Excerpted data: Begin

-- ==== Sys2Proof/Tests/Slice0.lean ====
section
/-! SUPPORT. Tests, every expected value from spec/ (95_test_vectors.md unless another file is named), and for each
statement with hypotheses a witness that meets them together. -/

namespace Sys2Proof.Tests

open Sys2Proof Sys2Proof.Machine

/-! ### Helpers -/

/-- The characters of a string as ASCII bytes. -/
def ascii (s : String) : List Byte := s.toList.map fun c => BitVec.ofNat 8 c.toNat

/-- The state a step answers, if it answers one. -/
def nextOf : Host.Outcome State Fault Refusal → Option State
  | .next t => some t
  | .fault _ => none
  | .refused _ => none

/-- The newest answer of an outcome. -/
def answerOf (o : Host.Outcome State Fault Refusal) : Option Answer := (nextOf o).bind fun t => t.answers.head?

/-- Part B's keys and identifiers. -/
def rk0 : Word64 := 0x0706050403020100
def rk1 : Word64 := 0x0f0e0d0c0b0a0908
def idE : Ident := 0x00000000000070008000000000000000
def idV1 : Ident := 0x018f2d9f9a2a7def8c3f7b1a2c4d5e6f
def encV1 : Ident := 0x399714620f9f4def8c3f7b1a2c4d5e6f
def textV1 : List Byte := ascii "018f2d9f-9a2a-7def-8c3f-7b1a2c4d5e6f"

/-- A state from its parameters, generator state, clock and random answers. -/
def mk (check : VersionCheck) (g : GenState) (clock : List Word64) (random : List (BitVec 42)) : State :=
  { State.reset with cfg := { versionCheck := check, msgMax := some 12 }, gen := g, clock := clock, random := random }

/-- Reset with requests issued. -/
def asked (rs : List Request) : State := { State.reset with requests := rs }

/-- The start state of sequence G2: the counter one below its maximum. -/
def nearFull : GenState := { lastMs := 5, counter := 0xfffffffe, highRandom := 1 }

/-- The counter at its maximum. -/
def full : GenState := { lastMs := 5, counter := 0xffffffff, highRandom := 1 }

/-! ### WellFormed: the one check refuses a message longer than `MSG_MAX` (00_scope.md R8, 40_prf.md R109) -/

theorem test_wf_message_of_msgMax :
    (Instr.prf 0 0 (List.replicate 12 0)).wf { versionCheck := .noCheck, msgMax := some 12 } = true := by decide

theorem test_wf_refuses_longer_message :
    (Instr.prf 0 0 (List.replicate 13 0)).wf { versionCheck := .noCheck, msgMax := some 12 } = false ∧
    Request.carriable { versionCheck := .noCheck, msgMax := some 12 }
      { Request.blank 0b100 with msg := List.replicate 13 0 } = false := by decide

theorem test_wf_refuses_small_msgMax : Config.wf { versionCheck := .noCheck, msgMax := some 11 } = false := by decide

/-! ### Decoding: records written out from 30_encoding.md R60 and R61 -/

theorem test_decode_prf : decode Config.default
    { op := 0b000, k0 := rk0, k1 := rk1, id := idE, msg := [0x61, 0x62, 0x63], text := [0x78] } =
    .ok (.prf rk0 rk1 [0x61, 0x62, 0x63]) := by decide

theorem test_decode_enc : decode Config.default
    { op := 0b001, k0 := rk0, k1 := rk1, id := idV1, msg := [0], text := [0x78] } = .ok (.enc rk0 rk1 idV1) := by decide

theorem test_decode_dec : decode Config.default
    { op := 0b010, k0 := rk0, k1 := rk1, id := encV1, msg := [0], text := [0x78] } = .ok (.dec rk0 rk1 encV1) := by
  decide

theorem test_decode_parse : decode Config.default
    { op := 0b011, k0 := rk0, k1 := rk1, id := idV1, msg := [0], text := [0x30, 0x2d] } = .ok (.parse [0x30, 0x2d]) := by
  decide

Excerpted data: End
Excerpted data: Begin

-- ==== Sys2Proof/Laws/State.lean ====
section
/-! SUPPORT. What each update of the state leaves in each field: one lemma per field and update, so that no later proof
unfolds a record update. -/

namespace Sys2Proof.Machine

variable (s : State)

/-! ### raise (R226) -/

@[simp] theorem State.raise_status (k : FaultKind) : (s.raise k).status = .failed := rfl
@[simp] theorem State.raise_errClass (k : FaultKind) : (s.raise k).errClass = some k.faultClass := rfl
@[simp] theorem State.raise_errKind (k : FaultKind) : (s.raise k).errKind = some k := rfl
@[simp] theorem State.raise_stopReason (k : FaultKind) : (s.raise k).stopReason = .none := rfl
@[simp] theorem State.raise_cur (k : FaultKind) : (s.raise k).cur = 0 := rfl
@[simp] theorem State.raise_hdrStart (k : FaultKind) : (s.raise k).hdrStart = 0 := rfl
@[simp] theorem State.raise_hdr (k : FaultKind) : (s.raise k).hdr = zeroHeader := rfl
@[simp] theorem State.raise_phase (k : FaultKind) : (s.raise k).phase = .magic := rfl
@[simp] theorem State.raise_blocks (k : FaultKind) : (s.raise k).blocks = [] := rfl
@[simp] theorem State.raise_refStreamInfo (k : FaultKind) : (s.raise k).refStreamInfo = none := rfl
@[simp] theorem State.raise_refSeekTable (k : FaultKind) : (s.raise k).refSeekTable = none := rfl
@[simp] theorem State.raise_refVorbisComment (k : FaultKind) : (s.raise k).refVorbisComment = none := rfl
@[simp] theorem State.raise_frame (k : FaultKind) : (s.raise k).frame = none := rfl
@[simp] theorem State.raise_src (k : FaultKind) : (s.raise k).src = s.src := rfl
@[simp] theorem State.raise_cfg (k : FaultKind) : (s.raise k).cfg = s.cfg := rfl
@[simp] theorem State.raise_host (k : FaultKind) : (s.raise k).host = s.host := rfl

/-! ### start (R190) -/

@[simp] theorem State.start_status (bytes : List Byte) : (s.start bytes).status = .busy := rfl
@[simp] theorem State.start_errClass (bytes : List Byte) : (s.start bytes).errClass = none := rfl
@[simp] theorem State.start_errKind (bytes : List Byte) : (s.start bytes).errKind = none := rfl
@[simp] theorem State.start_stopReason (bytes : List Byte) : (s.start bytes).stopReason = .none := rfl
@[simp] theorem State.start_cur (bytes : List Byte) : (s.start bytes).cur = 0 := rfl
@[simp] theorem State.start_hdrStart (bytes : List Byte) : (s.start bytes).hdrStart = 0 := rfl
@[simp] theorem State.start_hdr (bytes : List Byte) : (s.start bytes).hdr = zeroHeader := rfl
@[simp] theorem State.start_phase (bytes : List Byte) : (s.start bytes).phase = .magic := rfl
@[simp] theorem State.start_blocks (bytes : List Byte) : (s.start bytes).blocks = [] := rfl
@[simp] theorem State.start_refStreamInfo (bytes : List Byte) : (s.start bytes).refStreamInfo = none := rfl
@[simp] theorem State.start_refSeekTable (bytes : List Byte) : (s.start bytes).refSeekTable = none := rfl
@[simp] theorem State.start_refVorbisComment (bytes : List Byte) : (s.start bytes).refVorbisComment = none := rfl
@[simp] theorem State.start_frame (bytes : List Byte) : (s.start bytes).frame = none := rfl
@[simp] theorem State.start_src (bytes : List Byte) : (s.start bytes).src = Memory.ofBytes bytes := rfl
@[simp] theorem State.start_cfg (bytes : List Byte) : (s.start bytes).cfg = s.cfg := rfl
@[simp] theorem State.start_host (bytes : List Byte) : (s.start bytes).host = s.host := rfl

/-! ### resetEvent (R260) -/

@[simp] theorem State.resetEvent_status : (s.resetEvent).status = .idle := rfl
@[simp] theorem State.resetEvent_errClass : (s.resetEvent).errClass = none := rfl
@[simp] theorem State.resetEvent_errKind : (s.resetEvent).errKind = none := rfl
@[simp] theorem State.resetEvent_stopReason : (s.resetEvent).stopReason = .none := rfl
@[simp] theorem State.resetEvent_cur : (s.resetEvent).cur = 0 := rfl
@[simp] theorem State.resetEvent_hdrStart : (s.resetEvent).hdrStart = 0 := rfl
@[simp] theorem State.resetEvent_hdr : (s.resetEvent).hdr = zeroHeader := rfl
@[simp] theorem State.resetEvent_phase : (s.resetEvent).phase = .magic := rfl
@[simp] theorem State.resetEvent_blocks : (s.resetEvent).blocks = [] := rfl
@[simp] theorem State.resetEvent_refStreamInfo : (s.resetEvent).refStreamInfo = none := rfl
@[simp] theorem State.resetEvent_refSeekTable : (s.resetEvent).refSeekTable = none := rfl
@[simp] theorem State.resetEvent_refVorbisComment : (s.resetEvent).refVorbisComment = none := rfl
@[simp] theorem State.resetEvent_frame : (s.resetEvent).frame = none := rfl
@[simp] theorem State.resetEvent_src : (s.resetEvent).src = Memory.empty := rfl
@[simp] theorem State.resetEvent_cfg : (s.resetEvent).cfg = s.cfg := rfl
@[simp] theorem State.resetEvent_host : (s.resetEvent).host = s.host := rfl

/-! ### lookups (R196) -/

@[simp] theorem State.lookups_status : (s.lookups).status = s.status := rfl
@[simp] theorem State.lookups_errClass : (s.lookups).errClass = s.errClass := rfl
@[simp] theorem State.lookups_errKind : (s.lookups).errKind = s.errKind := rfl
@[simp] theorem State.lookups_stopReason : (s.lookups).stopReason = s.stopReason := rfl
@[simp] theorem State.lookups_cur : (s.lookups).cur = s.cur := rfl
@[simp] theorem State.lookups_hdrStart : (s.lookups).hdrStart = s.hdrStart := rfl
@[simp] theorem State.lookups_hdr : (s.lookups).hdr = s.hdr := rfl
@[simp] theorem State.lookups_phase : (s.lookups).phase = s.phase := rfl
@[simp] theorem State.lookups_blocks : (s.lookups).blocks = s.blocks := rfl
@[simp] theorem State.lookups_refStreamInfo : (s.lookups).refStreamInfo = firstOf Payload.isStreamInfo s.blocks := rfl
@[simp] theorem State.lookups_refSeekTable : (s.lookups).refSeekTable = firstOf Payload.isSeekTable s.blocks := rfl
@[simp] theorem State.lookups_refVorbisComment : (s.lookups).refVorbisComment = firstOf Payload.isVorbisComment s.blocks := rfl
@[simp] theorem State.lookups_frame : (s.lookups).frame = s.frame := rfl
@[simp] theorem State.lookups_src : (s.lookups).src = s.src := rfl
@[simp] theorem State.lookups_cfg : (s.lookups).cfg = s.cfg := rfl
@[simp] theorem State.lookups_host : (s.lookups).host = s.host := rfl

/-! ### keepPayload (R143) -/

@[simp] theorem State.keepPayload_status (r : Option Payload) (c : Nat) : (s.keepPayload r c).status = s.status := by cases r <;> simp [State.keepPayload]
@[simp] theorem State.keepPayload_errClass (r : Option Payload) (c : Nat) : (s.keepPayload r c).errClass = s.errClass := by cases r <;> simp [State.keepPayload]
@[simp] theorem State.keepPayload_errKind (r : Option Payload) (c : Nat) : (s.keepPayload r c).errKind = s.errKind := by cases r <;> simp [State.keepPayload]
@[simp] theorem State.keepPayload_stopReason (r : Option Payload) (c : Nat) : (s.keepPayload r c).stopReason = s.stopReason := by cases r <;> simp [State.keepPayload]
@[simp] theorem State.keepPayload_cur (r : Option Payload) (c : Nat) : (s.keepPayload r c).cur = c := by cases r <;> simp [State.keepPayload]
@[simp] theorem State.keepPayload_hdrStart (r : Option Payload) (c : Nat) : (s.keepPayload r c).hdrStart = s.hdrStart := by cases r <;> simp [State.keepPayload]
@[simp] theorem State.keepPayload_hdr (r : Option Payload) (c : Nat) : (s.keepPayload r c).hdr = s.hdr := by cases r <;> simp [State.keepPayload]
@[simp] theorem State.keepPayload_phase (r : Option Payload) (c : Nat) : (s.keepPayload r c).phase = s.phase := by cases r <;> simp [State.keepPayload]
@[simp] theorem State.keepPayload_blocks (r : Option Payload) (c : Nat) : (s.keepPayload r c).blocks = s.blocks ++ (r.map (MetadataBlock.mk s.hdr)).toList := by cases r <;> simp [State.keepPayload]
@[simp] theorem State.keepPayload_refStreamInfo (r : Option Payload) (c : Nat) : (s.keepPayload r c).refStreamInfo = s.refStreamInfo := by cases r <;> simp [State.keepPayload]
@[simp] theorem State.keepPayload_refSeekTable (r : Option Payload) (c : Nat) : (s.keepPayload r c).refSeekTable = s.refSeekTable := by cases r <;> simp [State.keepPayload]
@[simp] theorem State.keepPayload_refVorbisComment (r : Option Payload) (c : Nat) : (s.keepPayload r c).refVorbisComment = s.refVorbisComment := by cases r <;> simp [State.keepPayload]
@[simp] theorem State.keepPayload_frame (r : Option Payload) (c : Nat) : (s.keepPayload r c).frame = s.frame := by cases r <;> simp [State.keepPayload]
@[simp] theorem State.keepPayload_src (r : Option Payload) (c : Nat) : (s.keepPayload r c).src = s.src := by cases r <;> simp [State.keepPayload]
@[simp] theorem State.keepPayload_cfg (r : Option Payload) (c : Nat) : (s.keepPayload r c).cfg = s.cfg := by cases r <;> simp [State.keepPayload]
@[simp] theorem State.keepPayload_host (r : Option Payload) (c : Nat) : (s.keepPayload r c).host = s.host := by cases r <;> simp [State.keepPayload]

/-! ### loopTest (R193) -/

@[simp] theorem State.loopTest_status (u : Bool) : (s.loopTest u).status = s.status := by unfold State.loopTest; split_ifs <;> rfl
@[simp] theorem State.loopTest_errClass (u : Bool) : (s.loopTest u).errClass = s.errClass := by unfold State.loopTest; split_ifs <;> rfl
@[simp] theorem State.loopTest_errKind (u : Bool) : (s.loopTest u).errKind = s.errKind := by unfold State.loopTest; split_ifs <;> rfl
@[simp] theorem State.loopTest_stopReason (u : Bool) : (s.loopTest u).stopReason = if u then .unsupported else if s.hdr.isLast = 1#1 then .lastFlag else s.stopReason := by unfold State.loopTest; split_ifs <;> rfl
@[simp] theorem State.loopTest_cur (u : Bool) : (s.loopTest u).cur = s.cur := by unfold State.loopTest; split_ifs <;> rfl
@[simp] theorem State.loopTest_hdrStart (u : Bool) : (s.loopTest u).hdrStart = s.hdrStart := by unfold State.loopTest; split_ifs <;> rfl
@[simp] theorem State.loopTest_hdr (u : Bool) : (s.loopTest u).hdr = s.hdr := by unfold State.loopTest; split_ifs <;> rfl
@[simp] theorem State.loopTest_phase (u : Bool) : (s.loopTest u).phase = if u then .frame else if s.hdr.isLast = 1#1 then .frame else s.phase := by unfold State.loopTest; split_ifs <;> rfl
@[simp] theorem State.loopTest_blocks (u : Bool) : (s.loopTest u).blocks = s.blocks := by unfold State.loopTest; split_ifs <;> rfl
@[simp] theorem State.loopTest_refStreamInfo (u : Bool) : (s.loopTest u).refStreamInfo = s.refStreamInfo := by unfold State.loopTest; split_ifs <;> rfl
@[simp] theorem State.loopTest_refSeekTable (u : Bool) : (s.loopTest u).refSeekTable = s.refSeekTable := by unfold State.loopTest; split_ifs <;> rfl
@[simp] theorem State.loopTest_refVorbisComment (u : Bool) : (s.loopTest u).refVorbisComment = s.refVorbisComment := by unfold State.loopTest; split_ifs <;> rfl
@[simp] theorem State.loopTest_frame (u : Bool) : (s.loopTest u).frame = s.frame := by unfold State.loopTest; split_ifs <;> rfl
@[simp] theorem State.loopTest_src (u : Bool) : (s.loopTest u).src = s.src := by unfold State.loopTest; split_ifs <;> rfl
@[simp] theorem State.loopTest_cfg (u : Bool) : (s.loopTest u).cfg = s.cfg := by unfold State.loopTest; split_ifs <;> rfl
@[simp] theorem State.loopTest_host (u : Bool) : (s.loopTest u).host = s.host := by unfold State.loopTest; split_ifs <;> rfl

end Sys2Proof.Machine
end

Excerpted data: End

Report only the number of lines above that contain "errKind".

6